Top of Provided material

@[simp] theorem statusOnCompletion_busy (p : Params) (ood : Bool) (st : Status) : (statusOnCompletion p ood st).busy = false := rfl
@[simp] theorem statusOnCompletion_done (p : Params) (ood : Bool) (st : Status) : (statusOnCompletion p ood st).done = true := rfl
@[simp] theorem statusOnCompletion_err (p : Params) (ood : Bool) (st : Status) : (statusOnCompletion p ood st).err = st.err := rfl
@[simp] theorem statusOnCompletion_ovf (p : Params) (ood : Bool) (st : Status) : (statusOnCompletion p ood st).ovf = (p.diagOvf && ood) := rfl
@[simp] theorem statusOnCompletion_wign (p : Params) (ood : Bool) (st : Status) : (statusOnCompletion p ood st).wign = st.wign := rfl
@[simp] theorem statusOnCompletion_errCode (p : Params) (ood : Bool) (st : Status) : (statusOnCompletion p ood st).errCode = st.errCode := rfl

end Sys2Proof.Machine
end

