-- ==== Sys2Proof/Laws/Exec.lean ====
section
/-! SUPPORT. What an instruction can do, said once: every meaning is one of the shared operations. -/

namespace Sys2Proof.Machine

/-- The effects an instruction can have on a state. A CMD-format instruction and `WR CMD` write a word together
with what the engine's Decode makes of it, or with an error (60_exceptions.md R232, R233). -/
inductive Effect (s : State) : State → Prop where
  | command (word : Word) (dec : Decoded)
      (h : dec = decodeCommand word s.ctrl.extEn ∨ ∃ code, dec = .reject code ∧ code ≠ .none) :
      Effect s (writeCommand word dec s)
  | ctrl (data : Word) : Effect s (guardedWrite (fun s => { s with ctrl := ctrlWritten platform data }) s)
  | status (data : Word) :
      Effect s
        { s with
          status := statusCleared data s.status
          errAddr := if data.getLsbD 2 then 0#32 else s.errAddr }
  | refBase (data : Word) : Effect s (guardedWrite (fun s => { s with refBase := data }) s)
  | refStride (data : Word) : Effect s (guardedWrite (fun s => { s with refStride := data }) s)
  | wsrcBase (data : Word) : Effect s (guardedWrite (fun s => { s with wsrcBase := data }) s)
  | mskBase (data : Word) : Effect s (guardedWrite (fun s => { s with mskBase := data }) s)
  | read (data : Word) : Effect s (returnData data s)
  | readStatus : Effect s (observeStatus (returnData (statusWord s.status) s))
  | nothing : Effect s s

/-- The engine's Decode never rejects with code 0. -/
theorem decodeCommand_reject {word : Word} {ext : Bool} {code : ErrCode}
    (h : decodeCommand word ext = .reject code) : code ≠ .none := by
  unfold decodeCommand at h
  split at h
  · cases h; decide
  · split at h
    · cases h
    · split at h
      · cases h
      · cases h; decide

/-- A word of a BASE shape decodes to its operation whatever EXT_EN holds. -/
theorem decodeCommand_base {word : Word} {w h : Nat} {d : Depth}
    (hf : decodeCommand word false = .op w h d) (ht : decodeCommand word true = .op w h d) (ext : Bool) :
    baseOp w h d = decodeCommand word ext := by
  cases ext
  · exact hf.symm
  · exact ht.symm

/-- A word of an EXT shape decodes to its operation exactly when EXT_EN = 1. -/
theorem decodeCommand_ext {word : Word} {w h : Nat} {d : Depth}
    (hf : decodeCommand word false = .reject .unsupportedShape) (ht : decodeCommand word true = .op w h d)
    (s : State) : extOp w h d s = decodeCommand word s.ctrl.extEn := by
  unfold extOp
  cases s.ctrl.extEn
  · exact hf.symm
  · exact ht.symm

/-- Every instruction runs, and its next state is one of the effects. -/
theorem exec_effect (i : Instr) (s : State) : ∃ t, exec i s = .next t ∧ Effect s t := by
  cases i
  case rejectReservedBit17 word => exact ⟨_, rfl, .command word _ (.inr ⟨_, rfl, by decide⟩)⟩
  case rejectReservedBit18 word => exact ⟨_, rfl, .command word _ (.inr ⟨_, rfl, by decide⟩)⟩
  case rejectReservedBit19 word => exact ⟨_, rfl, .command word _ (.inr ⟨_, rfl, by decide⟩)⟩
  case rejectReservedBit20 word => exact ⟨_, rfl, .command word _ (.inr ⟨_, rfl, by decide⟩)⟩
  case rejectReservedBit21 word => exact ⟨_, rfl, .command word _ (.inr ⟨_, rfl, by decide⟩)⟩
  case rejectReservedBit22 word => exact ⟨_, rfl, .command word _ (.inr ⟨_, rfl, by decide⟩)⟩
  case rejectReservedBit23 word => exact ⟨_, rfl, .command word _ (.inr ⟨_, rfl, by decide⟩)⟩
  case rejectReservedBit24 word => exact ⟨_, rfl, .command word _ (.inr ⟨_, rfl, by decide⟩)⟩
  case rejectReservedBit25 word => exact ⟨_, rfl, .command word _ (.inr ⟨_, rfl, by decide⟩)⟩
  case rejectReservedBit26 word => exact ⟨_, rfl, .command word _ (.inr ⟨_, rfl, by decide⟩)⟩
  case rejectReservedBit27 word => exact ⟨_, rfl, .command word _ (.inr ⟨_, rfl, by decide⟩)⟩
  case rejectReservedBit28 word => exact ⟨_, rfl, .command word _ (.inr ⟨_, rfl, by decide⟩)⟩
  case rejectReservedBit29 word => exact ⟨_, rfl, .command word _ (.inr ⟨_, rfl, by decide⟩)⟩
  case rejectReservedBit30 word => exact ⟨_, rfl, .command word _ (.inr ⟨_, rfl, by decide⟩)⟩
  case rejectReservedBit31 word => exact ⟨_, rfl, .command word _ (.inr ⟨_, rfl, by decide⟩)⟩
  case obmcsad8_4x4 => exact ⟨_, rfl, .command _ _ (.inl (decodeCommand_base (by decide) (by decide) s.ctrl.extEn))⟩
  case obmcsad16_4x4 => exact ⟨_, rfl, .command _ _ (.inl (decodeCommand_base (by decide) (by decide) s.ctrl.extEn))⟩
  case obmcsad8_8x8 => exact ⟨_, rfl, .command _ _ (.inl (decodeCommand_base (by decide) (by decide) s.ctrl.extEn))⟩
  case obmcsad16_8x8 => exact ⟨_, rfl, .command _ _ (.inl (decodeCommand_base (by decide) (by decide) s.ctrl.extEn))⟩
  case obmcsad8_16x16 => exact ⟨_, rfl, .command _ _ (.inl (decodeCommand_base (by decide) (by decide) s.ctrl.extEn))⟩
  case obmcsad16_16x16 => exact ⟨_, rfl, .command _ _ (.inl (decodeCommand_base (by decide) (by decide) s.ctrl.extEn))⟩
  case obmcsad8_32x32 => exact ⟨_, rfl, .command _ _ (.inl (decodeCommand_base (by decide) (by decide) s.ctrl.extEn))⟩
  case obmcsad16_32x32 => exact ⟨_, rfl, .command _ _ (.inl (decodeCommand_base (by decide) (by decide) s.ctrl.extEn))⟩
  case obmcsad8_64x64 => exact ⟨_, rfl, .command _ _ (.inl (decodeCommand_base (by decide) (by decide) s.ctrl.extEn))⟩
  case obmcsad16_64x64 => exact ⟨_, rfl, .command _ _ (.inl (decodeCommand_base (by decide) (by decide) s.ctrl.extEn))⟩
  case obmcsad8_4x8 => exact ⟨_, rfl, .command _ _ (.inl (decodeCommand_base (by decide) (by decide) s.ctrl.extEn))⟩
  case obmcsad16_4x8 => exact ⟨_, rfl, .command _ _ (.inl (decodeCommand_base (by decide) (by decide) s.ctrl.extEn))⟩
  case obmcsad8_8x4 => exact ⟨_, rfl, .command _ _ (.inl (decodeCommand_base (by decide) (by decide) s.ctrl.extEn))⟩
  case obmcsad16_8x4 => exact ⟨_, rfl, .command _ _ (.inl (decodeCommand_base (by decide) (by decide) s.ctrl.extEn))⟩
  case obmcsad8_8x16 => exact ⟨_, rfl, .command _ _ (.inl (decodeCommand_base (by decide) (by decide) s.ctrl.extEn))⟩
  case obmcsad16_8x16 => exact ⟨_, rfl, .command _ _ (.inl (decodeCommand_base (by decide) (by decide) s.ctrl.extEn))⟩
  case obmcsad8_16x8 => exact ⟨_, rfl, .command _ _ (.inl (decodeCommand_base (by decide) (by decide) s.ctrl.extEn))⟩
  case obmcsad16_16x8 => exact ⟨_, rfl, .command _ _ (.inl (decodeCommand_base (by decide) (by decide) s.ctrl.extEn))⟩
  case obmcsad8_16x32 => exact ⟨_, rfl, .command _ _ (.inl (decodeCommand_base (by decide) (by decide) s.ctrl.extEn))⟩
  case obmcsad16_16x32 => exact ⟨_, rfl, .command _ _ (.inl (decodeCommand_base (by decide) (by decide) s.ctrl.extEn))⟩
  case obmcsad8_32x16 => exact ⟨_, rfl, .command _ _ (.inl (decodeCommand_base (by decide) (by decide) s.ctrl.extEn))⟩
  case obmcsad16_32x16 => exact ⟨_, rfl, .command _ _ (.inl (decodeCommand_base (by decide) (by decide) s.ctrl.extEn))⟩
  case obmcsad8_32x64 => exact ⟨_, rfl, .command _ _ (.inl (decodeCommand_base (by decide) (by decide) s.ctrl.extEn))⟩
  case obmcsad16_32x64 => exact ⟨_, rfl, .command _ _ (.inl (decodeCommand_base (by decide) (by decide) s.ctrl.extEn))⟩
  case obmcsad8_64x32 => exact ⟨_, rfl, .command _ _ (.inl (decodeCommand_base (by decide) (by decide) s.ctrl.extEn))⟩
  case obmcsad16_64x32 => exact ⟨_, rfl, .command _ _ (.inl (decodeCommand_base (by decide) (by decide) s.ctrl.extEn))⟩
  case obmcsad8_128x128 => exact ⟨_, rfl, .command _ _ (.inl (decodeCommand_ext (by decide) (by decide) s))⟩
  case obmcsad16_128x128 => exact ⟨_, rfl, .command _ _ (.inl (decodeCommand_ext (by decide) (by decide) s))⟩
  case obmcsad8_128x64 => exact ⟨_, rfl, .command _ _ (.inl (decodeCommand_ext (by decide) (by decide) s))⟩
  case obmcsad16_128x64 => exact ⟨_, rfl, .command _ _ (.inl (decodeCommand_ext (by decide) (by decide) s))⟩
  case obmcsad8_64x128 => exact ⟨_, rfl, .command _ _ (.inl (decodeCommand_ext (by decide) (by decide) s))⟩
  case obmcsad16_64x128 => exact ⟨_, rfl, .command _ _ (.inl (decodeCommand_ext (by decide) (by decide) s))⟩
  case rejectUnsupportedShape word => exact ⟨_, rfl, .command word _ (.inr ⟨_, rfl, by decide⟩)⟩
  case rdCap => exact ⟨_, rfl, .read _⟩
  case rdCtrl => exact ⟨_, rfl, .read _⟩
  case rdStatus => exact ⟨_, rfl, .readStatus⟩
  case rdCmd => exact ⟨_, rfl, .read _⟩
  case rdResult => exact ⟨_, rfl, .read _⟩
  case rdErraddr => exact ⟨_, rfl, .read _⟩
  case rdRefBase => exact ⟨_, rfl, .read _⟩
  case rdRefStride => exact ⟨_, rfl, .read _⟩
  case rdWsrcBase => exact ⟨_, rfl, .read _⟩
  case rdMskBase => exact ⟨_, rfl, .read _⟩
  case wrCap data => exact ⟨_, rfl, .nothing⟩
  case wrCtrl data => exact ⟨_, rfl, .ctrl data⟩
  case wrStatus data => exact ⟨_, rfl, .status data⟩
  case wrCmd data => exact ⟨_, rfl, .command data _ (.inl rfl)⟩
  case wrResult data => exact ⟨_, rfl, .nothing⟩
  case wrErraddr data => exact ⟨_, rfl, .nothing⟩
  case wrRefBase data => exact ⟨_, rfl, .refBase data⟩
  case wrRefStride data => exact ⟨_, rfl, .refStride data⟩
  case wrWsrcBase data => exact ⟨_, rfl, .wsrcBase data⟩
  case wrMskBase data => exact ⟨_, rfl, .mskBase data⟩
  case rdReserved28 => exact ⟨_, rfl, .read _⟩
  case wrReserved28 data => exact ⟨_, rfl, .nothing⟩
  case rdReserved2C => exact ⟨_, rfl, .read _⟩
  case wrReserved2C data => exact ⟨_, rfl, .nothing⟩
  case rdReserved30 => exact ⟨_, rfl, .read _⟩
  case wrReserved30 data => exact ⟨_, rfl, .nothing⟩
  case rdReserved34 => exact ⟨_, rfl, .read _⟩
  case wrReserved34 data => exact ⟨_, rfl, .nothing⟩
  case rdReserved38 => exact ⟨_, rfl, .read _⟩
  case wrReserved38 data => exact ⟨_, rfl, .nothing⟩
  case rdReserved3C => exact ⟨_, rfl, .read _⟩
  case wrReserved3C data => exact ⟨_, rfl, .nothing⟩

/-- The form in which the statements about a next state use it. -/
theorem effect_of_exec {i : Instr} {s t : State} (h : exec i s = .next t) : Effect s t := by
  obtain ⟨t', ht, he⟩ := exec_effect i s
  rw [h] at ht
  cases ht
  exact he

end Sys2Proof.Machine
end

Bottom of Provided material
Top of Provided material

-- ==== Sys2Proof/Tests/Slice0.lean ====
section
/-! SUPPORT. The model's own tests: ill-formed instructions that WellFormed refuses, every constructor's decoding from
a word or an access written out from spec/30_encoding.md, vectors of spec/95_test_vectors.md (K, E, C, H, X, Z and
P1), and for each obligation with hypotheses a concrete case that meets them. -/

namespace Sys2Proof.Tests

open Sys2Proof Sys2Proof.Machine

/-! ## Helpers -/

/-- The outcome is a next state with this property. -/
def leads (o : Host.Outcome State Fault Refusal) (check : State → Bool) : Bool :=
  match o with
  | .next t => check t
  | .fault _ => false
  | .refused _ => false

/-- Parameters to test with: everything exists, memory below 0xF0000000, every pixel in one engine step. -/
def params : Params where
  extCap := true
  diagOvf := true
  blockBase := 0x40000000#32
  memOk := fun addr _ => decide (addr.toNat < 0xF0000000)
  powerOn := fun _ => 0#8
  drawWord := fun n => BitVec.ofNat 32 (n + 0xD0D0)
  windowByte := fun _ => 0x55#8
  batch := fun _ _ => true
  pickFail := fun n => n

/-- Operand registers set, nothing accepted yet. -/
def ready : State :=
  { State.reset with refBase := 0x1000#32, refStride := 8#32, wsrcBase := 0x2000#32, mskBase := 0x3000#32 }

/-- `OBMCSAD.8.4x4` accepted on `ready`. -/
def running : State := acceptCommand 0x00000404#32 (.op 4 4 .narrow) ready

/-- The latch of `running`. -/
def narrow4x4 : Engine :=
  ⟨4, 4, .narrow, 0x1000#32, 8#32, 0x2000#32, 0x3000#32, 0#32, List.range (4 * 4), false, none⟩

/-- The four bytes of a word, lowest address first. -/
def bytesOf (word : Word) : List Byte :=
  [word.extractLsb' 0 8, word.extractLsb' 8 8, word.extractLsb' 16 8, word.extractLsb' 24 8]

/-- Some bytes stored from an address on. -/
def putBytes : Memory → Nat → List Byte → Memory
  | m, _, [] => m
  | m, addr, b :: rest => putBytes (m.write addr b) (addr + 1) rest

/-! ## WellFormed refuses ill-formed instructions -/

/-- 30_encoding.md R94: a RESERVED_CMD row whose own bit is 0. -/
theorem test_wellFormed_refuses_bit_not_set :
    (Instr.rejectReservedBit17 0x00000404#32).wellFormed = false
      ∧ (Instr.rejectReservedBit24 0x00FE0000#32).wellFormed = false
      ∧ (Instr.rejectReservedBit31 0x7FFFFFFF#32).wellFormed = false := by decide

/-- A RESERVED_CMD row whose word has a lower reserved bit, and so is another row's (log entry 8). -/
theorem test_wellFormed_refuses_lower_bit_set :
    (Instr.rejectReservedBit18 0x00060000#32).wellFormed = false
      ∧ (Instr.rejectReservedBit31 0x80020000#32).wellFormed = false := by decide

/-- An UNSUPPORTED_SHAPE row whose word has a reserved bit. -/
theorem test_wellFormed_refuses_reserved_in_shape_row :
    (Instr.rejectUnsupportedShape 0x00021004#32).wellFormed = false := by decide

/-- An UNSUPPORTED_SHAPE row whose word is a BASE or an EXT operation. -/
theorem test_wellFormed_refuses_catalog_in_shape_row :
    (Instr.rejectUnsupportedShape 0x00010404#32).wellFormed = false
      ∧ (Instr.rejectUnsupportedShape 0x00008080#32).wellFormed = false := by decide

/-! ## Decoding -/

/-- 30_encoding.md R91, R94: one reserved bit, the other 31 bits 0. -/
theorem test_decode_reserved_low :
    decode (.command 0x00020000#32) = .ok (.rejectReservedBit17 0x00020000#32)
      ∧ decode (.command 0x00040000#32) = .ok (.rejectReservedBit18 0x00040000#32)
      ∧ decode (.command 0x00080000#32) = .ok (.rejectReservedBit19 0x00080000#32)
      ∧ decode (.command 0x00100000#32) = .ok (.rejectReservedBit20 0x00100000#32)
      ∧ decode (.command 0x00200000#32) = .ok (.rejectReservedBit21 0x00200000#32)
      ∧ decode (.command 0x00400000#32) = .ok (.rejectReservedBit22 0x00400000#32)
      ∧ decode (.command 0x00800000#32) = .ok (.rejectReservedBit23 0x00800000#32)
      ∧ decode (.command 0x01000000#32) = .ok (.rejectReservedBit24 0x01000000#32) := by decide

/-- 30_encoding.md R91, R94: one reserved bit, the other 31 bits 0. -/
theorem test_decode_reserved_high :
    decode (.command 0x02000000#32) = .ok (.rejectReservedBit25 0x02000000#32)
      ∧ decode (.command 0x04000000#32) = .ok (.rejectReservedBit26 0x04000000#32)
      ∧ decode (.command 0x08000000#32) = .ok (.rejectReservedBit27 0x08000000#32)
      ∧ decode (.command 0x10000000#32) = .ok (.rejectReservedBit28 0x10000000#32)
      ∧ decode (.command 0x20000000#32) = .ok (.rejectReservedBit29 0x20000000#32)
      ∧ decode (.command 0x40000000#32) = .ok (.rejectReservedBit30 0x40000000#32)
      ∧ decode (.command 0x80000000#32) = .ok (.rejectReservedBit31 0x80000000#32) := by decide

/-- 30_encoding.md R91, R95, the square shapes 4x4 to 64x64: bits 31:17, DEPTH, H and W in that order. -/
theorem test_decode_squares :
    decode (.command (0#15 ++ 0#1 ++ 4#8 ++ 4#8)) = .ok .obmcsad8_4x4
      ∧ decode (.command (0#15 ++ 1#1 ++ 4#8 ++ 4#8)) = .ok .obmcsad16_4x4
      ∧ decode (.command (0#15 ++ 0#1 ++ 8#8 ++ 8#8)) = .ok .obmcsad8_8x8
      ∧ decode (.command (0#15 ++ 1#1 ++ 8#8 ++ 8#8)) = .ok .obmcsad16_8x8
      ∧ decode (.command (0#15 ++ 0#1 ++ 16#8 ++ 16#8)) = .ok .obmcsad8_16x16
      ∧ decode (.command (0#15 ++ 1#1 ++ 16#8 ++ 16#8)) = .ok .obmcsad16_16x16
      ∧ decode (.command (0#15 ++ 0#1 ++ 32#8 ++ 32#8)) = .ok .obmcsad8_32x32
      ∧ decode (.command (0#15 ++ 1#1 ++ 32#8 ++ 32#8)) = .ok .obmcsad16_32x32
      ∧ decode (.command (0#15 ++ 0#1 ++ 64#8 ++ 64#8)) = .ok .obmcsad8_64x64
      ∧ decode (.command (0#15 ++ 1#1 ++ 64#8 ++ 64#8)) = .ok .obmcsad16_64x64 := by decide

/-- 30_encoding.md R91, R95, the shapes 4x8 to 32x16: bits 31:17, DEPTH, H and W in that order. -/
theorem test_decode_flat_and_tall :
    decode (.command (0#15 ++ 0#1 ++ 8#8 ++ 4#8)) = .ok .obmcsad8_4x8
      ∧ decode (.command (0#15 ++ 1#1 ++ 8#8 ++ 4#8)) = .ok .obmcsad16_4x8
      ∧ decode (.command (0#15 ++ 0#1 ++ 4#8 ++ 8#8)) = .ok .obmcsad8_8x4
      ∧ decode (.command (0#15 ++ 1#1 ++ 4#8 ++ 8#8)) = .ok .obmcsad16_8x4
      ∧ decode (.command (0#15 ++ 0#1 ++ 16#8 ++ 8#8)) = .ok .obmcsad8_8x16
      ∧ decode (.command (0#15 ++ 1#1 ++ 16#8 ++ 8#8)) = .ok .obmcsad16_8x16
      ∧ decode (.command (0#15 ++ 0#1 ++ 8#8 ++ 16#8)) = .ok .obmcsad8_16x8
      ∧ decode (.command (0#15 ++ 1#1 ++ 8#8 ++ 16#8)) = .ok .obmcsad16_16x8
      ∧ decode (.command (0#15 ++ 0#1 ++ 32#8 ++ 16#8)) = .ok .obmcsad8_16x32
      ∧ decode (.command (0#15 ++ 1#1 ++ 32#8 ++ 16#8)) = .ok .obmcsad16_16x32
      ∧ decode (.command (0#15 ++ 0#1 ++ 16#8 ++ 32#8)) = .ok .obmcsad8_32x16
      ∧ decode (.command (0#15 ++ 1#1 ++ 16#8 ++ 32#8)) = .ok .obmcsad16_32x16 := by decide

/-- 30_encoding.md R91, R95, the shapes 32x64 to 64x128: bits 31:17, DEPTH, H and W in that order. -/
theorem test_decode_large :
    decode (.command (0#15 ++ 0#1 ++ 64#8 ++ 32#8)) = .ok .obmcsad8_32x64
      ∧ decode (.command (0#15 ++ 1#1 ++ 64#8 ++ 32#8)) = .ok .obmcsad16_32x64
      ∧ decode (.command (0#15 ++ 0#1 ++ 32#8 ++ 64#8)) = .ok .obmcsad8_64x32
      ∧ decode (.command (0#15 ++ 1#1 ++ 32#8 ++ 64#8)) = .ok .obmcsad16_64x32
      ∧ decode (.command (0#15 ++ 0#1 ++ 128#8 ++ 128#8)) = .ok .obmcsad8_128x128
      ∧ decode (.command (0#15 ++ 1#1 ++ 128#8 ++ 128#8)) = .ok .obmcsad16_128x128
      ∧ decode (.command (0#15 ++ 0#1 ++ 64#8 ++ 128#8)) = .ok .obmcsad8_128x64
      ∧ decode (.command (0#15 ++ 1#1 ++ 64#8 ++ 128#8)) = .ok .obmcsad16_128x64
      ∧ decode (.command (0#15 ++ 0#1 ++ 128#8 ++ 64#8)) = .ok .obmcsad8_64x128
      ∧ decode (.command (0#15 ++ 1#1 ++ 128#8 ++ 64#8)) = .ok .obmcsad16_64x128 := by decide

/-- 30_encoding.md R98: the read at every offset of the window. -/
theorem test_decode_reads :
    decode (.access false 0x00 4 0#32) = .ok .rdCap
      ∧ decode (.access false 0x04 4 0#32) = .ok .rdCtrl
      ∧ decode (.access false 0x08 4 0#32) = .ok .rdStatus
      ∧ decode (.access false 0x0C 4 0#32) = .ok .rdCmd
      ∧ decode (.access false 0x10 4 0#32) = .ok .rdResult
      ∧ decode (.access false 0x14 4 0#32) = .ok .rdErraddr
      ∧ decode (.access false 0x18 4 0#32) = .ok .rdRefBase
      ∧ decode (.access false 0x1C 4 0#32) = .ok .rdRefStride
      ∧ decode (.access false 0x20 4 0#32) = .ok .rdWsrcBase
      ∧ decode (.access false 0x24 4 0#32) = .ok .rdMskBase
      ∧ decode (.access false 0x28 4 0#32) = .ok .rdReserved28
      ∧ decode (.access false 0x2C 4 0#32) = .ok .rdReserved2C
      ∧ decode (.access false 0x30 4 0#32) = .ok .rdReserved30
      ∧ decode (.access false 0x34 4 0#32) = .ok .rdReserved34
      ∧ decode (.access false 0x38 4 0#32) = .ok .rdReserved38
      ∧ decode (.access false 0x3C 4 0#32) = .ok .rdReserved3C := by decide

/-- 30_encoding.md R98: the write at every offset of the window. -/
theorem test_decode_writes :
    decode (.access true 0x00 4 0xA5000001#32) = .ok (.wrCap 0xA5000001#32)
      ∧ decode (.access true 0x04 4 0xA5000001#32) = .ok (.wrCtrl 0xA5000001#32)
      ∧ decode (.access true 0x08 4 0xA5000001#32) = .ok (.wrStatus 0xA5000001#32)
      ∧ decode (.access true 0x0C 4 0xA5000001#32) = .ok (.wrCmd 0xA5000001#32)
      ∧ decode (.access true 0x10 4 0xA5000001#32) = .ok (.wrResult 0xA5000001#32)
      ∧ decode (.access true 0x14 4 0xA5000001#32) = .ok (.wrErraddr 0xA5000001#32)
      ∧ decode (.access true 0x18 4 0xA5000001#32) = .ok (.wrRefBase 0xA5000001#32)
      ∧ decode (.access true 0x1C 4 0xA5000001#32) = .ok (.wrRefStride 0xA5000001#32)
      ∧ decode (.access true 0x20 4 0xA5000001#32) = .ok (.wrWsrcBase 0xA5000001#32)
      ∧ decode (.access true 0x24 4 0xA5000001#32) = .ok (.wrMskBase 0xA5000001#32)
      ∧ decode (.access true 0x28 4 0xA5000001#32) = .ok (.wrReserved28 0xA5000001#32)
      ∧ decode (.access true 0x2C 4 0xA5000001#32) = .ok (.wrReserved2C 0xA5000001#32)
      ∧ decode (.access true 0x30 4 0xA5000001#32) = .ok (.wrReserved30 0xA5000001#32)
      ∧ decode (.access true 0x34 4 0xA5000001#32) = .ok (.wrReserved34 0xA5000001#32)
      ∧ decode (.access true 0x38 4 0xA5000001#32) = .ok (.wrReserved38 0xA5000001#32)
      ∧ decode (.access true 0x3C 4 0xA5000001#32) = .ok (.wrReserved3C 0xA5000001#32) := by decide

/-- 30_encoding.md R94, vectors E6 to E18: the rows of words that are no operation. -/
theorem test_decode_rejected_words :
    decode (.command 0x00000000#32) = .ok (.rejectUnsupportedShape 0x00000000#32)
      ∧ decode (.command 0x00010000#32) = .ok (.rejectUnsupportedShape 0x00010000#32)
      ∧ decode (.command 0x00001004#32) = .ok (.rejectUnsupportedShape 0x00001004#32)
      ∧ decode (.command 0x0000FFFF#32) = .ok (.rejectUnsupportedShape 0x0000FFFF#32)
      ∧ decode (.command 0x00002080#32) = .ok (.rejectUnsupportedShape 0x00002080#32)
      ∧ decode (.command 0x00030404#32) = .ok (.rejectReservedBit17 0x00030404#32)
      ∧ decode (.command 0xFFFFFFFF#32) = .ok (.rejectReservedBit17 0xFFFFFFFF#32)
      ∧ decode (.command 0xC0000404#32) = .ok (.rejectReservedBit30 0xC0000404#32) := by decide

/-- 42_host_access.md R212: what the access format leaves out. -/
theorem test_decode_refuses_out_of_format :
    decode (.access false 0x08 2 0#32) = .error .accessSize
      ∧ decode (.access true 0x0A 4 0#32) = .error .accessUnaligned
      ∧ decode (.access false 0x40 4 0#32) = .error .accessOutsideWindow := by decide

Bottom of Provided material

#### [What you are asked to do]
If a line of the material contains the string "rdStatus", count it; give only the total.

#### [Output for this exercise]
2